Vellum is expensive–$250.00 for unlimited ebook and paperback capability–and I never recommend it because I’m sensitive to people not being able to afford it. Also, it only runs on a Mac and if you don’t want to pay to use MacinCloud on a PC, Vellum won’t be an option for you anyway.
But for those authors who can afford it, or hire a formatter who uses it, it can be a wonderful software that can generate book files in just a couple of hours. (Some authors say minutes, but I’ve found it can take a little longer than that–especially if you have to create the front and back matter from scratch.) I’ve formatted all my books with Vellum–even backlist titles got a facelift when my fiancé purchased a Mac and Vellum for me.
It’s amazing, and I absolutely have no argument with it.

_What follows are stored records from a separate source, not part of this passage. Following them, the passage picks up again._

-- ==== Sys2Proof/Laws/State.lean ====
section
/-! SUPPORT. One lemma per field per setter of State, true by rfl: no later proof unfolds a record update. Then the same
for a register write, which names its register by `Reg`, and for the views (`reg`, `memRead`) that read a state. -/

namespace Sys2Proof.Machine

variable (s : State)

/-! ### `setF` -/

@[simp] theorem State.a_setF (v : Byte) : (s.setF v).a = s.a := rfl
@[simp] theorem State.f_setF (v : Byte) : (s.setF v).f = v := rfl
@[simp] theorem State.b_setF (v : Byte) : (s.setF v).b = s.b := rfl
@[simp] theorem State.c_setF (v : Byte) : (s.setF v).c = s.c := rfl
@[simp] theorem State.d_setF (v : Byte) : (s.setF v).d = s.d := rfl
@[simp] theorem State.e_setF (v : Byte) : (s.setF v).e = s.e := rfl
@[simp] theorem State.h_setF (v : Byte) : (s.setF v).h = s.h := rfl
@[simp] theorem State.l_setF (v : Byte) : (s.setF v).l = s.l := rfl
@[simp] theorem State.sp_setF (v : Byte) : (s.setF v).sp = s.sp := rfl
@[simp] theorem State.pc_setF (v : Byte) : (s.setF v).pc = s.pc := rfl
@[simp] theorem State.ime_setF (v : Byte) : (s.setF v).ime = s.ime := rfl
@[simp] theorem State.halted_setF (v : Byte) : (s.setF v).halted = s.halted := rfl
@[simp] theorem State.numCycles_setF (v : Byte) : (s.setF v).numCycles = s.numCycles := rfl
@[simp] theorem State.fault_setF (v : Byte) : (s.setF v).fault = s.fault := rfl
@[simp] theorem State.mem_setF (v : Byte) : (s.setF v).mem = s.mem := rfl
@[simp] theorem State.divAcc_setF (v : Byte) : (s.setF v).divAcc = s.divAcc := rfl
@[simp] theorem State.countdown_setF (v : Byte) : (s.setF v).countdown = s.countdown := rfl
@[simp] theorem State.lineCounter_setF (v : Byte) : (s.setF v).lineCounter = s.lineCounter := rfl
@[simp] theorem State.mode_setF (v : Byte) : (s.setF v).mode = s.mode := rfl
@[simp] theorem State.linesRendered_setF (v : Byte) : (s.setF v).linesRendered = s.linesRendered := rfl
@[simp] theorem State.bgSurface_setF (v : Byte) : (s.setF v).bgSurface = s.bgSurface := rfl
@[simp] theorem State.winSurface_setF (v : Byte) : (s.setF v).winSurface = s.winSurface := rfl
@[simp] theorem State.sprSurface_setF (v : Byte) : (s.setF v).sprSurface = s.sprSurface := rfl
@[simp] theorem State.frameBuffer_setF (v : Byte) : (s.setF v).frameBuffer = s.frameBuffer := rfl
@[simp] theorem State.frames_setF (v : Byte) : (s.setF v).frames = s.frames := rfl
@[simp] theorem State.reg_setF (v : Byte) (r : Reg) : (s.setF v).reg r = s.reg r := by cases r <;> rfl
@[simp] theorem State.memRead_setF (v : Byte) (k : Word) : (s.setF v).memRead k = s.memRead k := rfl

/-! ### `setSp` -/

@[simp] theorem State.a_setSp (v : Word) : (s.setSp v).a = s.a := rfl
@[simp] theorem State.f_setSp (v : Word) : (s.setSp v).f = s.f := rfl
@[simp] theorem State.b_setSp (v : Word) : (s.setSp v).b = s.b := rfl
@[simp] theorem State.c_setSp (v : Word) : (s.setSp v).c = s.c := rfl
@[simp] theorem State.d_setSp (v : Word) : (s.setSp v).d = s.d := rfl
@[simp] theorem State.e_setSp (v : Word) : (s.setSp v).e = s.e := rfl
@[simp] theorem State.h_setSp (v : Word) : (s.setSp v).h = s.h := rfl
@[simp] theorem State.l_setSp (v : Word) : (s.setSp v).l = s.l := rfl
@[simp] theorem State.sp_setSp (v : Word) : (s.setSp v).sp = v := rfl
@[simp] theorem State.pc_setSp (v : Word) : (s.setSp v).pc = s.pc := rfl
@[simp] theorem State.ime_setSp (v : Word) : (s.setSp v).ime = s.ime := rfl
@[simp] theorem State.halted_setSp (v : Word) : (s.setSp v).halted = s.halted := rfl
@[simp] theorem State.numCycles_setSp (v : Word) : (s.setSp v).numCycles = s.numCycles := rfl
@[simp] theorem State.fault_setSp (v : Word) : (s.setSp v).fault = s.fault := rfl
@[simp] theorem State.mem_setSp (v : Word) : (s.setSp v).mem = s.mem := rfl
@[simp] theorem State.divAcc_setSp (v : Word) : (s.setSp v).divAcc = s.divAcc := rfl
@[simp] theorem State.countdown_setSp (v : Word) : (s.setSp v).countdown = s.countdown := rfl
@[simp] theorem State.lineCounter_setSp (v : Word) : (s.setSp v).lineCounter = s.lineCounter := rfl
@[simp] theorem State.mode_setSp (v : Word) : (s.setSp v).mode = s.mode := rfl
@[simp] theorem State.linesRendered_setSp (v : Word) : (s.setSp v).linesRendered = s.linesRendered := rfl
@[simp] theorem State.bgSurface_setSp (v : Word) : (s.setSp v).bgSurface = s.bgSurface := rfl
@[simp] theorem State.winSurface_setSp (v : Word) : (s.setSp v).winSurface = s.winSurface := rfl
@[simp] theorem State.sprSurface_setSp (v : Word) : (s.setSp v).sprSurface = s.sprSurface := rfl
@[simp] theorem State.frameBuffer_setSp (v : Word) : (s.setSp v).frameBuffer = s.frameBuffer := rfl
@[simp] theorem State.frames_setSp (v : Word) : (s.setSp v).frames = s.frames := rfl
@[simp] theorem State.reg_setSp (v : Word) (r : Reg) : (s.setSp v).reg r = s.reg r := by cases r <;> rfl
@[simp] theorem State.memRead_setSp (v : Word) (k : Word) : (s.setSp v).memRead k = s.memRead k := rfl
@[simp] theorem State.flagZ_setSp (v : Word) : (s.setSp v).flagZ = s.flagZ := rfl
@[simp] theorem State.flagN_setSp (v : Word) : (s.setSp v).flagN = s.flagN := rfl
@[simp] theorem State.flagH_setSp (v : Word) : (s.setSp v).flagH = s.flagH := rfl
@[simp] theorem State.flagC_setSp (v : Word) : (s.setSp v).flagC = s.flagC := rfl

But some authors do. They say they are disappointed in the limited capabilities and I’ve heard the familiar refrain a few times. Enough to make me mad. I take offense when someone feels the need to nitpick this software. Brad West and Brad Andalman did the indie community a huge service designing this software and continually updating it and adding new features. Still, this isn’t enough for some authors.
When I’m feeling particularly spunky, I’ll challenge them with this: a reader might appreciate the little extras you can deliver, but the real reason readers buy your book is for the story. Have you written a good book? That should be your main priority, not moaning because you can’t add color chapter headings, or fancy maps, or any other crazy stuff you want to add in a lame attempt to hide a mediocre story.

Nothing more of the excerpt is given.